▶ **YOUR TASK**:
Please retype every entry, keeping each one exactly as written.

▶ **RECORD EXCERPTS**:
--------
/-- One composition pipe: the scene being composed and the one latched for the next frame, whether a frame is being composed, its next line,
re-gamma table loaded (empty: none), re-gamma changes waiting for a latch (mode, table, packet), and whether the pipe shows no layers in
the next frame because it resets (Table 19.5). -/
structure Pipe where
  scene : Scene := {}
  next : Option Scene := none
  busy : Bool := false
  nextLine : Nat := 0
  mode : Nat := 1
  table : List Nat := []
  pend : List (Nat × List Nat × Pkt) := []
  resetFrame : Bool := false
  deriving DecidableEq, Repr

/-- The Bindery beside its registers: layers by 128 × owner + number, pipes, the current pose, whether the current
stale episode has been reported (R283). -/
structure BndState where
  layers : Tab Layer := []
  pipes : Tab Pipe := []
  pose : Option Pose := none
  deriving DecidableEq, Repr

/-- A timing change in progress (Table 10.6): its packet (none for a restart under Table 19.5), the new timing, the step
last done, whether the link was up and has stayed up, the pixel clock achieved, whether training failed. -/
structure Change where
  pk : Option Pkt
  timing : Timing
  step : Nat
  linkHeld : Bool := false
  hz : Nat := 0
  failed : Bool := false
  deriving DecidableEq, Repr

/-- A line in a pixel FIFO (R307, R308): its number and frame, the pixels as stored. -/
structure FifoLine where
  line : Nat
  frame : Nat
  pixels : List Nat
  deriving DecidableEq, Repr

/-- One output beside its registers (R289 to R319): the requested timing in effect, the change in progress, ADVANCE as
in effect, the FIFO (oldest line first; the line being sent stays at its head), whether that line is being sent, whether
events of this frame have been posted, lines sent as fill (frame, line), which are discarded when they arrive, and beats
replaced (frame, line, beat); for TE the missed
periods and accepted edges in a row, whether no frame has started since step 5, whether the edge of this period has
come; the time of line 0; AUX commands in order and DSI transactions of this frame; for the wear map the sums of codes by
2,304 × frame + zone, and whether the link was down in the frame being sent (R478). -/
structure OutState where
  timing : Timing := {}
  change : Option Change := none
  advance : Nat := 0
  fifo : List FifoLine := []
  sending : Bool := false
  underrunPosted : Bool := false
  poisonPosted : Bool := false
  late : List (Nat × Nat) := []
  replaced : List (Nat × Nat × Nat) := []
  teMissed : Nat := 0
  teGood : Nat := 0
  teFirst : Bool := false
  teEdge : Bool := false
  line0 : Nat := 0
  aux : List Pkt := []
  dsiSent : Nat := 0
  zones : Tab Nat := []
  unlit : Bool := false
  deriving DecidableEq, Repr

/-- The outputs. -/
structure OutsState where
  outs : Tab OutState := []
  deriving DecidableEq, Repr

/-- What a window does in one frame: the settings and the table as they stood at the frame's latch, the buffer the bound
layer shows, how it is shown (0 by its own buffer, 1 late, underrun or poisoned, 2 not shown), what the running CRC has come
to, the lines composed, whether the outcome has been taken. -/
structure WinRun where
  frame : Nat
  cfg : WinCfg
  table : List Expect
  shown : Nat
  kind : Nat
  crc : Nat := 0xFFFFFFFF
  line : Nat := 0
  done : Bool := false
  deriving DecidableEq, Repr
--------
▶ **ANSWER TO THE PROBLEM**:
/-- One composition pipe: the scene being composed and the one latched for the next frame, whether a frame is being composed, its next line,
re-gamma table loaded (empty: none), re-gamma changes waiting for a latch (mode, table, packet), and whether the pipe shows no layers in
the next frame because it resets (Table 19.5). -/
structure Pipe where
  scene : Scene := {}
  next : Option Scene := none
  busy : Bool := false
  nextLine : Nat := 0
  mode : Nat := 1
  table : List Nat := []
  pend : List (Nat × List Nat × Pkt) := []
  resetFrame : Bool := false
  deriving DecidableEq, Repr

/-- The Bindery beside its registers: layers by 128 × owner + number, pipes, the current pose, whether the current
stale episode has been reported (R283). -/
structure BndState where
  layers : Tab Layer := []
  pipes : Tab Pipe := []
  pose : Option Pose := none
  deriving DecidableEq, Repr

/-- A timing change in progress (Table 10.6): its packet (none for a restart under Table 19.5), the new timing, the step
last done, whether the link was up and has stayed up, the pixel clock achieved, whether training failed. -/
structure Change where
  pk : Option Pkt
  timing : Timing
  step : Nat
  linkHeld : Bool := false
  hz : Nat := 0
  failed : Bool := false
  deriving DecidableEq, Repr

/-- A line in a pixel FIFO (R307, R308): its number and frame, the pixels as stored. -/
structure FifoLine where
  line : Nat
  frame : Nat
  pixels : List Nat
  deriving DecidableEq, Repr

/-- One output beside its registers (R289 to R319): the requested timing in effect, the change in progress, ADVANCE as
in effect, the FIFO (oldest line first; the line being sent stays at its head), whether that line is being sent, whether
events of this frame have been posted, lines sent as fill (frame, line), which are discarded when they arrive, and beats
replaced (frame, line, beat); for TE the missed
periods and accepted edges in a row, whether no frame has started since step 5, whether the edge of this period has
come; the time of line 0; AUX commands in order and DSI transactions of this frame; for the wear map the sums of codes by
2,304 × frame + zone, and whether the link was down in the frame being sent (R478). -/
structure OutState where
  timing : Timing := {}
  change : Option Change := none
  advance : Nat := 0
  fifo : List FifoLine := []
  sending : Bool := false
  underrunPosted : Bool := false
  poisonPosted : Bool := false
  late : List (Nat × Nat) := []
  replaced : List (Nat × Nat × Nat) := []
  teMissed : Nat := 0
  teGood : Nat := 0
  teFirst : Bool := false
  teEdge : Bool := false
  line0 : Nat := 0
  aux : List Pkt := []
  dsiSent : Nat := 0
  zones : Tab Nat := []
  unlit : Bool := false
  deriving DecidableEq, Repr

/-- The outputs. -/
structure OutsState where
  outs : Tab OutState := []
  deriving DecidableEq, Repr

/-- What a window does in one frame: the settings and the table as they stood at the frame's latch, the buffer the bound
layer shows, how it is shown (0 by its own buffer, 1 late, underrun or poisoned, 2 not shown), what the running CRC has come
to, the lines composed, whether the outcome has been taken. -/
structure WinRun where
  frame : Nat
  cfg : WinCfg
  table : List Expect
  shown : Nat
  kind : Nat
  crc : Nat := 0xFFFFFFFF
  line : Nat := 0
  done : Bool := false
  deriving DecidableEq, Repr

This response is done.